The oxide that give `H_(2)O_(2)` on treatment with dilute `H_(2)SO_(4)` is

To determine which oxide produces hydrogen peroxide (H₂O₂) when treated with dilute sulfuric acid (H₂SO₄), we will analyze the options provided: 1. **Identify the options**: - A. PbO₂ (Lead(IV) oxide) - B. BaO₂ (Barium peroxide) - C. MnO₂ (Manganese(IV) oxide) - D. TiO₂ (Titanium dioxide) 2. **Understanding the reaction**: We need to find out which of these oxides reacts with dilute H₂SO₄ to yield H₂O₂. 3. **Analyzing each option**: - **PbO₂**: Lead(IV) oxide does not produce H₂O₂ when treated with dilute H₂SO₄. - **BaO₂**: Barium peroxide reacts with dilute H₂SO₄ to produce barium sulfate (BaSO₄), water (H₂O), and hydrogen peroxide (H₂O₂).

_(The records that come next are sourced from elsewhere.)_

/-! ### Heads -/

/-- R40, R56, R57: HEAD_START of a STOPPED head (HEAD_BUSY otherwise), PALETTE_SET and
HEAD_BACKGROUND. -/
def Obligations.HeadStartPaletteAndBackground : Prop :=
  ∀ (h : Header) (hd : Head) (std : Standard) (colour : ColourId) (y cb cr : Byte) (s : State),
    s.Ready → h.clean = true →
    ((s.head hd).state = .stopped →
      exec (.headStart h (codeHead hd) (codeStandard (some std))) s = .next
        ((s.setHead hd
            { s.head hd with state := .running, standard := std, frameNumber := 0 }).afterCommand
          (answers h 0x20 .ok 0)))
    ∧ ((s.head hd).state ≠ .stopped →
      exec (.headStart h (codeHead hd) (codeStandard (some std))) s
        = .next (s.afterCommand (answers h 0x20 .headBusy 0)))
    ∧ exec (.paletteSet h colour.val y.toNat cb.toNat cr.toNat) s = .next
        ((s.setColour colour { y, cb, cr }).afterCommand
          (answers h 0x22 .ok 0))
    ∧ exec (.headBackground h (codeHead hd) colour.val) s = .next
        ((s.setHead hd { s.head hd with background := colour }).afterCommand
          (answers h 0x23 .ok 0))

/-- R41, R27, R28, R59: HEAD_STOP by the head's state: STOPPING with the frame in flight as detail; STOPPED
at once where no frame is in flight, its port at the idle level, a pending commit applied with detail 0
and answered before the HEAD_STOP; no effect on a STOPPING or STOPPED head. -/
def Obligations.HeadStopByState : Prop :=
  ∀ (h : Header) (hd : Head) (s : State), s.Ready → h.clean = true → s.ToursOk →
    ((s.head hd).state = .running → (s.head hd).inFlight = true →
      exec (.headStop h (codeHead hd)) s = .next
        ((s.setHead hd { s.head hd with state := .stopping }).afterCommand (answers h 0x21 .ok (s.head hd).frameNumber.toNat)))
    ∧ ((s.head hd).state ≠ .running → exec (.headStop h (codeHead hd)) s
        = .next (s.afterCommand (answers h 0x21 .ok 0)))
    ∧ ((s.head hd).state = .running → (s.head hd).inFlight = false → (s.dir hd).commit = none →
      exec (.headStop h (codeHead hd)) s = .next
        ((s.setHead hd
            { s.head hd with state := .stopped, sending := false
                             claims := .fill 16 none }).afterCommand (answers h 0x21 .ok 0)))
    ∧ ∀ c, (s.head hd).state = .running → (s.head hd).inFlight = false →
      (s.dir hd).commit = some c →
      ∃ t, exec (.headStop h (codeHead hd)) s = .next t
        ∧ t = { s with port := t.port, runtimes := t.runtimes, lists := t.lists, notices := t.notices
                       dirs := s.dirs.set hd { s.dir hd with live := c.bank, commit := none }
                       heads := s.heads.set hd { s.head hd with
                        state := .stopped, sending := false, claims := .fill 16 none
                        view := { (s.head hd).view with shown := (t.head hd).view.shown } } }
        ∧ CarriedOver hd (s.dir hd).live c.bank s t
        ∧ PortLeft s t
          ((if c.answered = true ∧ c.quiet = false then
              [{ tag := c.tag, code := 0x16, result := .ok, detail := 0, detail2 := 0 }] else [])
            ++ answers h 0x21 .ok 0)
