end Sys2Proof.Machine
end

section
/-! PROOF. The part's writes on the host bus (O40, O41) and the faults of its transfers (O42). -/

namespace Sys2Proof.Machine

/-! ### Result writes (R151, R161) -/

/-- R161: only the notice reported leaves the set, and only where its value still stands. -/
theorem reported_get (n : NoticeSet) (o : Option (NoticeKey × NoticeValue)) :
    (∀ k v, o = some (k, v) → n.get k = some v → (n.reported o).get k = none)
    ∧ ∀ k, (∀ v, o = some (k, v) → n.get k ≠ some v) → (n.reported o).get k = n.get k := by
  cases o with
  | none => exact ⟨nofun, fun _ _ => rfl⟩
  | some kv =>
      obtain ⟨j, w⟩ := kv
      by_cases stands : n.get j = some w
      · have gone : n.reported (some (j, w)) = n.put j none := if_pos stands
        rw [gone]
        refine ⟨fun k v named _ => ?_, fun k other => NoticeSet.get_put_other n none fun same => ?_⟩
        · cases named
          exact NoticeSet.get_put_same n j none
        · subst same
          exact other w rfl stands
      · have kept : n.reported (some (j, w)) = n := if_neg stands
        rw [kept]
        refine ⟨fun k v named holds => ?_, fun _ _ => rfl⟩
        cases named
        exact absurd holds stands

/-- R150: the answer of a query that succeeds joins the queue, unless the query was quiet. -/
theorem answered_ok (p : Port) (h : Header) (code written second : Nat) :
    p.answered h code .ok written second =
      { p with queue := p.queue ++ queryAnswers h code written second, mark := true } := by
  unfold Port.answered Port.enqueue queryAnswers
  cases h.quiet <;> simp

/-- The state once record `r` of run `q` stands on the bus, before the run goes on or ends. -/
def reporting (q : QueryRun) (r : ResultRecord) (s : State) : State :=
  { s with
    notices := s.notices.reported r.notice
    port := { s.port with lastWrite := some ⟨q.address, r.bytes⟩ } }

theorem writeResult_goes {q : QueryRun} {r : ResultRecord} {rest : List ResultRecord} (more : rest ≠ [])
    (s : State) : writeResult q r rest s = (reporting q r s).setPort
      { (reporting q r s).port with query := some (q.advanced r rest) } := if_neg more

theorem writeResult_ends (q : QueryRun) (r : ResultRecord) (s : State) :
    writeResult q r [] s = (reporting q r s).setPort { s.port with
      lastWrite := some ⟨q.address, r.bytes⟩
      query := none
      path := none
      queue := s.port.queue ++ queryAnswers q.header q.code (q.written + 1)
        (if q.code = 0x67 then (s.notices.reported r.notice).size else q.available)
      mark := true
      proc := if s.port.run then .idle else .stopped } := by
  show endQuery (q.advanced r []) (reporting q r s) = _
  rw [endQuery, answered_ok]
  rfl

theorem exec_resultWrite_none {s : State} (elsewhere : s.port.path ≠ some .resultWrite) :
    exec .resultWrite s = .next s := by
  show execResultWrite s = _
  unfold execResultWrite
  split
  · next path _ => exact absurd path elsewhere
  · rfl

theorem exec_resultWrite {q : QueryRun} {r : ResultRecord} {rest : List ResultRecord} {s : State}
    (path : s.port.path = some .resultWrite) (query : s.port.query = some q) (left : q.left = r :: rest) :
    exec .resultWrite s = .next (writeResult q r rest s).settled := by
  show execResultWrite s = _
  unfold execResultWrite
  rw [path, query]
  dsimp only
  rw [left]

theorem settle_lastWrite (p : Port) : p.settle.lastWrite = p.lastWrite := by
  rw [Port.settle_eq]
  unfold Port.drain
  split <;> rfl

/-- Settles O40, by whether the record is the run's last. -/
theorem resultWriteReportsARecord : Obligations.ResultWriteReportsARecord := by
  intro q r rest s
  refine ⟨exec_resultWrite_none, fun path query left => ⟨_, exec_resultWrite path query left, ?_⟩⟩
  obtain ⟨removed, others⟩ := reported_get s.notices r.notice
  cases rest with
  | nil =>
      rw [writeResult_ends]
      exact ⟨rfl, removed, others, settle_lastWrite _, fun more => absurd rfl more, fun _ => rfl⟩
  | cons next rest =>
      rw [writeResult_goes (List.cons_ne_nil _ _)]
      exact ⟨rfl, removed, others, settle_lastWrite _, fun _ => rfl, nofun⟩

/-! ### Completion writes (R143, R146, R168) -/

theorem wordField_eq (n : Nat) : wordField n =
    [byteField n, byteField (n / 256), byteField (n / 65536), byteField (n / 16777216)] := by
  simp only [wordField, halfField, Nat.div_div_eq_div_mul]
  rfl

/-- Table 12-5, byte by byte. -/
theorem completionBytes_eq (c : Completion) (phase : Bool) : completionBytes c phase =
    [byteField c.tag, byteField (c.tag / 256), byteField c.code, byteField (codeResult c.result),
      byteField c.detail, byteField (c.detail / 256), byteField (c.detail / 65536),
      byteField (c.detail / 16777216), byteField c.detail2, byteField (c.detail2 / 256),
      byteField (c.detail2 / 65536), byteField (c.detail2 / 16777216), 0, 0, 0,
      if phase then 1 else 0] := by
  rw [completionBytes, wordField_eq, wordField_eq]
  cases phase <;> rfl

theorem exec_completionWrite_none {s : State} (elsewhere : s.port.path ≠ some .completionWrite) :
    exec .completionWrite s = .next s := by
  show execCompletionWrite s = _
  unfold execCompletionWrite
  split
  · next path _ => exact absurd path elsewhere
  · rfl

theorem exec_completionWrite {c : Completion} {rest : List Completion} {s : State}
    (path : s.port.path = some .completionWrite) (queue : s.port.queue = c :: rest) :
    exec .completionWrite s = .next (s.setPort (s.port.wroteCompletion c rest).settle) := by
  show execCompletionWrite s = _
  unfold execCompletionWrite
  rw [path, queue]
  rfl

/-- Settles O41. -/
theorem completionWriteAdvances : Obligations.CompletionWriteAdvances := by
  intro c rest s
  refine ⟨exec_completionWrite_none, fun path queue => ?_⟩
  rw [exec_completionWrite path queue, Port.wroteCompletion, completionBytes_eq]
  simp only [Port.phase, decide_eq_true_eq]
  rfl

/-! ### Bus faults (R154, R155) -/

theorem kindFits_iff {kind : BusFaultKind} {phase : Transfer} :
    kindFits kind phase = true ↔ kind ≠ .dataParity ∨ phase = .fetch := by
  cases kind <;> cases phase <;> decide

theorem exec_busFault_none {kind : BusFaultKind} {s : State} (free : s.port.path = none) :
    exec (.busFault kind) s = .next s := by
  show execBusFault kind s = _
  rw [execBusFault, free]

theorem exec_busFault_unfit {kind : BusFaultKind} {phase : Transfer} {s : State}
    (path : s.port.path = some phase) (unfit : ¬ (kind ≠ .dataParity ∨ phase = .fetch)) :
    exec (.busFault kind) s = .next s := by
  show execBusFault kind s = _
  rw [execBusFault, path]
  exact congrArg Host.Outcome.next (if_neg (mt kindFits_iff.1 unfit))

theorem exec_busFault {kind : BusFaultKind} {phase : Transfer} {s : State} (path : s.port.path = some phase)
    (fits : kind ≠ .dataParity ∨ phase = .fetch) : exec (.busFault kind) s = .next
      (s.setPort ((cutQuery s).faulted kind phase (s.port.transferAddress phase)).settle) := by
  show execBusFault kind s = _
  rw [execBusFault, path]
  exact congrArg Host.Outcome.next (if_pos (kindFits_iff.2 fits))

/-- R154: a FAULTED processor does nothing by itself. -/
theorem settle_faulted {p : Port} (faulted : p.proc = .faulted) : p.settle = p := by
  have stays : p.procSettled = p.proc := if_neg (by rw [faulted]; exact nofun)
  have ungranted : p.pathSettled p.proc = p.path := if_pos (.inr faulted)
  rw [Port.settle_eq, stays, ungranted]
  refine Port.drain_of_not ?_
  rintro ⟨-, -, -, -, stopped | ⟨idle, -⟩⟩
  · exact absurd (faulted.symm.trans stopped) nofun
  · exact absurd (faulted.symm.trans idle) nofun

/-- R155: the completion of the query that a fault cuts. -/
def cutAnswers (s : State) : List Completion :=
  match s.port.query with
  | some q => [{ tag := q.header.tag, code := q.code, result := .dataFault
                 detail := q.written, detail2 := secondCount s q }]
  | none => []

theorem cutQuery_eq (s : State) : cutQuery s = { s.port with
    query := none, queue := s.port.queue ++ cutAnswers s, mark := s.port.mark || s.port.query.isSome } := by
  unfold cutQuery cutAnswers
  split
  · next query => rw [query, Option.isSome_some, Bool.or_true]; rfl
  · next idle => rw [idle, Option.isSome_none, Bool.or_false, List.append_nil, ← idle]

/-- R154: the fault address of each transfer. -/
theorem transferAddress_eq (p : Port) (phase : Transfer) : p.transferAddress phase = match phase with
    | .fetch => p.cmdBase + BitVec.ofNat 32 (p.cmdConsumer % p.cmdSize * 32)
    | .resultWrite => (p.query.map (fun q => q.address)).getD 0
    | .completionWrite => p.cplBase + BitVec.ofNat 32 (p.cplWrite % p.cplSize * 16) := by
  cases phase with
  | fetch => rfl
  | resultWrite =>
      unfold Port.transferAddress
      cases p.query <;> rfl
  | completionWrite => rfl

/-- Settles O42, by the transfer on the path. -/
theorem busFaultByPhase : Obligations.BusFaultByPhase := by
  intro kind phase s _
  refine ⟨exec_busFault_none, fun path parity write => ?_, fun path fits => ?_⟩
  · exact exec_busFault_unfit path fun fits => fits.elim (fun other => other parity) write
  · rw [exec_busFault path fits, settle_faulted rfl, cutQuery_eq, transferAddress_eq]
    cases phase <;> rfl

end Sys2Proof.Machine
end

section
/-! PROOF. The eight queries (O39): how a query begins, the records of its snapshot in their order, and the
bytes of each. -/

namespace Sys2Proof.Machine

/-! ### The beginning of a query (R151, R162) -/

/-- What the command `i` of a query does that snapshots `records`, each of `size` bytes: with none to write
it completes at once, else it owes the first of them to the buffer. -/
def QueryBegins (h : Header) (q : QueryArgs) (s : State) (i : Instr) (code size : Nat)
    (records : List ResultRecord) : Prop :=
  (∀ r ∈ records, r.bytes.length = size)
  ∧ (records.take q.maxCount = [] →
      exec i s = .next (s.afterCommand (queryAnswers h code 0 records.length)))
  ∧ (records.take q.maxCount ≠ [] → exec i s = .next { s with port := { s.port with
      cmdConsumer := s.port.consumerAfter
      held := none
      query := some { header := h, code, address := BitVec.ofNat 32 q.buffer
                      left := records.take q.maxCount, written := 0, available := records.length }
      proc := .executing
      path := if s.port.queue ≠ [] then some .completionWrite else some .resultWrite
      mark := true } })

theorem queryBegins {h : Header} {q : QueryArgs} {s : State} {i : Instr} {code size : Nat}
    {records : List ResultRecord} {block : State → Reply} (ready : s.Ready)
    (row : exec i s = .next (arrive i (answering h code block) s))
    (reply : block s.taken = startQuery h code q records s.taken)
    (sizes : ∀ r ∈ records, r.bytes.length = size) : QueryBegins h q s i code size records := by
  refine ⟨sizes, fun nothing => ?_, fun owed => ?_⟩
  · rw [row, arrive_counts ready (reply.trans (if_pos nothing))]
  · rw [row, arrive_running ready (reply.trans (if_neg owed))]

/-! ### Snapshots in order -/

section
variable {α β : Type}

/-- The keys of a list that have a value, each with it. -/
def valued (l : List α) (f : α → Option β) : List (α × β) :=
  l.filterMap fun k => (f k).map fun v => (k, v)

theorem valued_keys (l : List α) (f : α → Option β) :
    (valued l f).map Prod.fst = l.filter fun k => (f k).isSome := by
  induction l with
  | nil => rfl
  | cons k l ih =>
      unfold valued at *
      cases value : f k <;> simp [value, ih]

theorem valued_length (l : List α) (f : α → Option β) :
    (valued l f).length = l.countP fun k => (f k).isSome := by
  rw [List.countP_eq_length_filter, ← valued_keys, List.length_map]

theorem mem_valued {l : List α} {f : α → Option β} {k : α} {v : β} :
    (k, v) ∈ valued l f ↔ k ∈ l ∧ f k = some v := by
  simp only [valued, List.mem_filterMap, Option.map_eq_some_iff, Prod.mk.injEq]
  constructor
  · rintro ⟨j, mem, w, value, rfl, rfl⟩
    exact ⟨mem, value⟩
  · rintro ⟨mem, value⟩
    exact ⟨k, mem, v, value, rfl, rfl⟩

/-- The records of the keys that have a value. -/
theorem filterMap_valued {γ : Type} (l : List α) (f : α → Option β) (g : α → β → γ) :
    l.filterMap (fun k => (f k).map (g k)) = (valued l f).map fun d => g d.1 d.2 := by
  rw [valued, List.map_filterMap]
  congr 1
  funext k
  rw [Option.map_map]
  rfl

/-- Where every key has a value the records stand at their keys' positions. -/
theorem filterMap_total {f : α → Option β} {l : List α} (total : ∀ k ∈ l, (f k).isSome = true) :
    (l.filterMap f).map some = l.map f := by
  induction l with
  | nil => rfl
  | cons k l ih =>
      obtain ⟨v, value⟩ := Option.isSome_iff_exists.1 (total k List.mem_cons_self)
      rw [List.filterMap_cons_some value, List.map_cons, List.map_cons, value,
        ih fun j mem => total j (List.mem_cons_of_mem _ mem)]

end

/-- The record of a number stands at that number. -/
theorem finRange_map_get {β : Type} {n : Nat} (f : Fin n → β) (k : Fin n) :
    ((List.finRange n).map f)[k.val]? = some (f k) := by
  simp

theorem finRange_map_length {β : Type} {n : Nat} (f : Fin n → β) :
    ((List.finRange n).map f).length = n := by
  simp

theorem map_plain_sizes {α : Type} {l : List α} {f : α → List Byte} {size : Nat}
    (each : ∀ x, (f x).length = size) :
    ∀ r ∈ l.map (fun x => ResultRecord.plain (f x)), r.bytes.length = size := by
  intro r mem
  obtain ⟨x, -, rfl⟩ := List.mem_map.1 mem
  exact each x
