theorem Receiver.run_append (p : Params) (a b : List Bool) (r : Receiver) :
    r.run p (a ++ b) = (r.run p a).run p b := List.foldl_append

/-- One cell reads as its bit, and its low time is too short to latch. -/
theorem run_cellLevels (bit : Bool) {r : Receiver} (hr : r.high = 0) :
    (r.run Config.testParams (cellLevels bit)).bits = r.bits ++ [bit] ∧
      (r.run Config.testParams (cellLevels bit)).leds = r.leds ∧
      (r.run Config.testParams (cellLevels bit)).high = 0 := by
  have hlatch : Config.testParams.latchUs * Config.testParams.ticksPerUs = 2240 := rfl
  cases bit <;> simp [cellLevels, List.range_succ, Receiver.run, Receiver.sample, hlatch, hr]

/-- So the cells read as the bits from the top down. -/
theorem run_wordLevels (w : Word) {r : Receiver} (hr : r.high = 0) (k : Nat) :
    (r.run Config.testParams (wordLevels w k)).bits =
        r.bits ++ (List.range k).map (fun i => w.getLsbD (31 - i)) ∧
      (r.run Config.testParams (wordLevels w k)).leds = r.leds ∧
      (r.run Config.testParams (wordLevels w k)).high = 0 := by
  induction k with
  | zero => simp [wordLevels, Receiver.run, hr]
  | succ k ih =>
    obtain ⟨hbits, hleds, hhigh⟩ := ih
    obtain ⟨hbits', hleds', hhigh'⟩ := run_cellLevels (w.getLsbD (31 - k)) hhigh
    rw [wordLevels_succ, Receiver.run_append]
    exact ⟨by rw [hbits', hbits, List.range_succ, List.map_append, List.append_assoc]; rfl,
      hleds'.trans hleds, hhigh'⟩

/-- Settles O38: the 240 cycles are the 24 cells of the word's top bits (`run_wordLevels`). -/
theorem referenceReceiverReadsAWord : Obligations.ReferenceReceiverReadsAWord :=
  fun w _ hr => run_wordLevels w hr 24

end Sys2Proof.Machine
end

section
/-! The registers of BLK (42_blink R131 to R135): what a step of any kind does to them, and what a microsecond tick
of a running invocation does to the ticks it has left. -/

namespace Sys2Proof.Machine

/-- The four registers of BLK hold in `t` what they hold in `s`. -/
def BlkAs (s t : State) : Prop :=
  t.blinkBusy = s.blinkBusy ∧ t.statusOut = s.statusOut ∧ t.blinkCnt = s.blinkCnt ∧ t.blinkRem = s.blinkRem

/-- The registers of BLK are those of an invocation just begun (42_blink R131). -/
def BlkStarted (t : State) : Prop :=
  t.blinkBusy = true ∧ t.statusOut = true ∧ t.blinkCnt = 1#4 ∧ t.blinkRem = 100000#17

section
variable {s t : State}

theorem BlkAs.ticksLeft (h : BlkAs s t) : blinkTicksLeft t = blinkTicksLeft s := by
  obtain ⟨hbusy, -, hcnt, hrem⟩ := h
  simp only [blinkTicksLeft, hbusy, hcnt, hrem]

theorem blinkTicksLeft_eq (s : State) : blinkTicksLeft s =
    if s.blinkBusy then (10 - s.blinkCnt.toNat) * 100000 + s.blinkRem.toNat else 0 := rfl

theorem blinkTicksLeft_started (h : BlkStarted t) : blinkTicksLeft t = 1000000 := by
  obtain ⟨hbusy, -, hcnt, hrem⟩ := h
  rw [blinkTicksLeft_eq, hbusy, hcnt, hrem]
  rfl

/-- A running invocation has a tick left, an idle BLK has none. -/
theorem blinkTicksLeft_eq_zero_iff (h : BlinkInv s) : s.blinkBusy = false ↔ blinkTicksLeft s = 0 := by
  rw [blinkTicksLeft_eq]
  cases hb : s.blinkBusy with
  | false => simp
  | true =>
    have hpos : 1 ≤ s.blinkRem.toNat := h.remPos hb
    simp only [if_true, reduceCtorEq, false_iff]
    omega

/-! ## BLINK_START (R131) -/

theorem exec_blinkStart_idle (hb : s.blinkBusy = false) : exec .blinkStart s = .next { s with
    blinkBusy := true, statusOut := true, blinkCnt := 1#4, blinkRem := 100000#17
    reply := { ready := true, err := false, rdata := s.blinkRdata .blinkStart } } :=
  if_neg (Bool.eq_false_iff.mp hb)

theorem exec_blinkStart_busy (hb : s.blinkBusy = true) : exec .blinkStart s = .next { s with
    reply := { ready := true, err := false, rdata := s.blinkRdata .blinkStart } } :=
  if_pos hb

/-! ## BLINK_STEP (R134) -/

/-- The three things a tick can do: end the invocation, begin the next hold, take one from this hold. -/
theorem blinkTick_cases (s : State) :
    (s.blinkRem = 1#17 ∧ s.blinkCnt = 10#4 ∧
      blinkTick s s = { s with blinkBusy := false, blinkRem := 0#17 }) ∨
    (s.blinkRem = 1#17 ∧ s.blinkCnt ≠ 10#4 ∧
      blinkTick s s = { s with
        statusOut := !s.statusOut, blinkCnt := s.blinkCnt + 1#4, blinkRem := 100000#17 }) ∨
    (s.blinkRem ≠ 1#17 ∧ blinkTick s s = { s with blinkRem := s.blinkRem - 1#17 }) := by
  by_cases hrem : s.blinkRem = 1#17
  · by_cases hcnt : s.blinkCnt = 10#4
    · exact .inl ⟨hrem, hcnt, (if_pos hrem).trans (if_pos hcnt)⟩
    · exact .inr (.inl ⟨hrem, hcnt, (if_pos hrem).trans (if_neg hcnt)⟩)
  · exact .inr (.inr ⟨hrem, if_neg hrem⟩)

/-- Whichever of them it is, it is one tick less to go. -/
theorem blinkTicksLeft_blinkTick (h : BlinkInv s) (hb : s.blinkBusy = true) :
    blinkTicksLeft (blinkTick s s) + 1 = blinkTicksLeft s := by
  have hcnt : s.blinkCnt ≤ 10#4 := h.cntMax
  obtain ⟨hrem, hend, ht⟩ | ⟨hrem, hne, ht⟩ | ⟨hne, ht⟩ := blinkTick_cases s <;>
    simp only [ht, blinkTicksLeft_eq, hb, if_true]
  · rw [hrem, hend]
    rfl
  · have hnext : (s.blinkCnt + 1#4).toNat = s.blinkCnt.toNat + 1 := by bv_omega
    have hlt : s.blinkCnt.toNat < 10 := by bv_omega
    simp only [hnext, hrem, BitVec.toNat_ofNat]
    omega
  · have hpos := h.remPos hb
    have hdec : (s.blinkRem - 1#17).toNat + 1 = s.blinkRem.toNat := by bv_omega
    omega

/-- The invocation ends after its tenth hold. -/
theorem blinkCnt_of_blinkTick_ends (hb : s.blinkBusy = true) (hend : (blinkTick s s).blinkBusy = false) :
    (blinkTick s s).blinkCnt = 10#4 := by
  obtain ⟨-, hcnt, ht⟩ | ⟨-, -, ht⟩ | ⟨-, ht⟩ := blinkTick_cases s <;> rw [ht] at hend ⊢
  · exact hcnt
  · exact absurd (hb.symm.trans hend) (by decide)
  · exact absurd (hb.symm.trans hend) (by decide)

/-- The level changes by a tick that begins the next hold. -/
theorem blinkTick_level (s : State) :
    ((blinkTick s s).statusOut ≠ s.statusOut → s.blinkRem = 1#17 ∧
      (blinkTick s s).blinkCnt = s.blinkCnt + 1#4 ∧ (blinkTick s s).blinkRem = 100000#17) ∧
    ((blinkTick s s).statusOut = s.statusOut → (blinkTick s s).blinkCnt = s.blinkCnt) := by
  obtain ⟨-, -, ht⟩ | ⟨hrem, -, ht⟩ | ⟨-, ht⟩ := blinkTick_cases s <;> rw [ht]
  · exact ⟨fun h => absurd rfl h, fun _ => rfl⟩
  · exact ⟨fun _ => ⟨hrem, rfl, rfl⟩, by simp⟩
  · exact ⟨fun h => absurd rfl h, fun _ => rfl⟩

theorem blinkStep_eq (s : State) :
    blinkStep s s = if s.blinkBusy = true ∧ s.usDiv = s.params.ticksPerUs - 1 then blinkTick s s else s := by
  simp only [blinkStep, Bool.and_eq_true, isTick_iff, and_comm]
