-- ==== Sys2Proof/Machine/PixelStore.lean ====
section
/-!
DEFINITION. The Pixel Store: SET and SET_ALL (41_pixel_store.md, rules R135 to R140).
-/

namespace Sys2Proof.Machine

/-- SET (rule R136): one pixel, or IndexOutOfRange (rule R234) with no byte written. -/
def execSet (index : BitVec 16) (r g b : Byte) (s : State) : Host.Outcome State Fault Refusal :=
  if !s.deviceReady then .next s.refuse
  else if index.toNat ≥ s.capacity.toNat then .next (s.raise .indexOutOfRange)
  else .next (s.writePixel index.toNat r g b).taintFrame.complete

/-- SET_ALL (rule R137): the same colour in every pixel, in one atomic step. -/
def execSetAll (r g b : Byte) (s : State) : Host.Outcome State Fault Refusal :=
  if !s.deviceReady then .next s.refuse
  else .next (s.writePixels r g b s.capacity.toNat).taintFrame.complete

end Sys2Proof.Machine
end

The reaction can be represented as: \[ BaO_2 \cdot 8H_2O + H_2SO_4 \rightarrow BaSO_4 + H_2O_2 + 8H_2O \] - **MnO₂**: Manganese(IV) oxide does not yield H₂O₂ with dilute H₂SO₄. - **TiO₂**: Titanium dioxide does not produce H₂O₂ when treated with dilute H₂SO₄. 4. **Conclusion**: The only oxide that gives H₂O₂ upon treatment with dilute H₂SO₄ is **Barium peroxide (BaO₂)**. Thus, the answer is **B. BaO₂**.